● PROVIDED RECORDS:
theorem keeps_portRead {s₀ : State} (s : State) (a : Nat) (h : Keeps s₀ s) :
    Keeps s₀ (State.portRead s a) := by
  unfold State.portRead
  try dsimp only
  repeat'
    first
    | (with_reducible assumption)
    | simp only [Keeps.mk_iff]
    | (with_reducible apply keeps_emit)
    | (with_reducible apply keeps_portNote)
    | split

theorem keeps_portWrite {s₀ : State} (s : State) (a : Nat) (value : Word64) (h : Keeps s₀ s) :
    Keeps s₀ (State.portWrite s a value) := by
  unfold State.portWrite
  try dsimp only
  repeat'
    first
    | (with_reducible assumption)
    | (with_reducible apply keeps_regWrite)
    | (with_reducible apply keeps_portNote)
    | (with_reducible apply keeps_emit)
    | split

theorem keeps_portFrame {s₀ : State} (s : State) (bytes : List Byte) (h : Keeps s₀ s) :
    Keeps s₀ (State.portFrame s bytes) := by
  unfold State.portFrame
  try dsimp only
  repeat'
    first
    | (with_reducible assumption)
    | (with_reducible apply keeps_portRead)
    | (with_reducible apply keeps_emit)
    | (with_reducible apply keeps_portWrite)
    | (with_reducible apply keeps_execFlashRead)
    | (with_reducible apply keeps_after)
    | split

theorem keeps_coreLoad {s₀ : State} (s : State) (core : Nat) (a : Nat) (bytes : Nat) (h : Keeps s₀ s) :
    Keeps s₀ (State.coreLoad s core a bytes) := by
  unfold State.coreLoad
  try dsimp only
  repeat'
    first
    | (with_reducible assumption)
    | simp only [Keeps.mk_iff]
    | (with_reducible apply keeps_serverFault)
    | (with_reducible apply keeps_emit)
    | split

theorem keeps_execRegisterRead {s₀ : State} (load : RegLoad) (s : State) (h : Keeps s₀ s) :
    OutKeeps s₀ (execRegisterRead load s) := by
  unfold execRegisterRead
  try dsimp only
  repeat'
    first
    | (with_reducible assumption)
    | (with_reducible apply keeps_portRead)
    | (with_reducible apply keeps_portFrame)
    | (with_reducible apply keeps_coreLoad)
    | (with_reducible apply OutKeeps.next)
    | split

theorem keeps_execRegisterPortWrite {s₀ : State} (address : Word64) (value : Word64) (s : State) (h : Keeps s₀ s) :
    OutKeeps s₀ (execRegisterPortWrite address value s) := by
  unfold execRegisterPortWrite
  try dsimp only
  repeat'
    first
    | (with_reducible assumption)
    | (with_reducible apply keeps_portWrite)
    | (with_reducible apply OutKeeps.next)

theorem keeps_setHart {s₀ : State} (s : State) (c : Nat) (h3 : Hart) (h : Keeps s₀ s) :
    Keeps s₀ (State.setHart s c h3) := by
  unfold State.setHart
  try dsimp only
  repeat'
    first
    | (with_reducible assumption)
    | simp only [Keeps.mk_iff]

theorem keeps_tapIr {s₀ : State} (s : State) (i : Nat) (h : Keeps s₀ s) :
    Keeps s₀ (State.tapIr s i) := by
  unfold State.tapIr
  try dsimp only
  repeat'
    first
    | (with_reducible assumption)
    | simp only [Keeps.mk_iff]

theorem keeps_capturePins {s₀ : State} (s : State) (h : Keeps s₀ s) :
    Keeps s₀ (State.capturePins s) := by
  unfold State.capturePins
  try dsimp only
  repeat'
    first
    | (with_reducible assumption)
    | (with_reducible apply keeps_emit)
    | (with_reducible apply keeps_free)

theorem keeps_tdoFree {s₀ : State} (s : State) (h : Keeps s₀ s) :
    Keeps s₀ (State.tdoFree s) := by
  unfold State.tdoFree
  try dsimp only
  repeat'
    first
    | (with_reducible assumption)
    | (with_reducible apply keeps_emit)
    | (with_reducible apply keeps_free)

theorem keeps_busRead {s₀ : State} (s : State) (a : Nat) (h : Keeps s₀ s) :
    Keeps s₀ (State.busRead s a) := by
  unfold State.busRead
  try dsimp only
  repeat'
    first
    | (with_reducible assumption)
    | (with_reducible apply keeps_emit)
    | (with_reducible apply keeps_tdoFree)
    | (with_reducible apply keeps_unmappedLine)
    | (with_reducible apply keeps_readRun)
    | split

theorem keeps_busWrite {s₀ : State} (s : State) (a : Nat) (v : Word64) (h : Keeps s₀ s) :
    Keeps s₀ (State.busWrite s a v) := by
  unfold State.busWrite
  try dsimp only
  repeat'
    first
    | (with_reducible assumption)
    | (with_reducible apply keeps_regWrite)
    | (with_reducible apply keeps_unmappedLine)
    | (with_reducible apply keeps_writeRun)
    | split

theorem keeps_hartRead {s₀ : State} (s : State) (c : Nat) (r : Nat) (h : Keeps s₀ s) :
    Keeps s₀ (State.hartRead s c r) := by
  unfold State.hartRead
  try dsimp only
  repeat'
    first
    | (with_reducible assumption)
    | (with_reducible apply keeps_emit)
    | (with_reducible apply keeps_free)
    | (with_reducible apply keeps_setHart)
    | split

theorem keeps_execTestAccessPort {s₀ : State} (op : TapOp) (s : State) (h : Keeps s₀ s) :
    OutKeeps s₀ (execTestAccessPort op s) := by
  unfold execTestAccessPort
  try dsimp only
  repeat'
    first
    | (with_reducible assumption)
    | simp only [Keeps.mk_iff]
    | (with_reducible apply keeps_tapIr)
    | (with_reducible apply keeps_emit)
    | (with_reducible apply keeps_tdoFree)
    | (with_reducible apply keeps_capturePins)
    | (with_reducible apply keeps_setHart)
    | (with_reducible apply keeps_hartRead)
    | (with_reducible apply keeps_busRead)
    | (with_reducible apply keeps_busWrite)
    | (with_reducible apply OutKeeps.next)
    | split

end Sys2Proof.Machine
end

● WORK ORDER:
Work through the records above. Copy every line with the string "address".

● RESULT OF THIS TASK:
theorem keeps_execRegisterPortWrite {s₀ : State} (address : Word64) (value : Word64) (s : State) (h : Keeps s₀ s) :
    OutKeeps s₀ (execRegisterPortWrite address value s) := by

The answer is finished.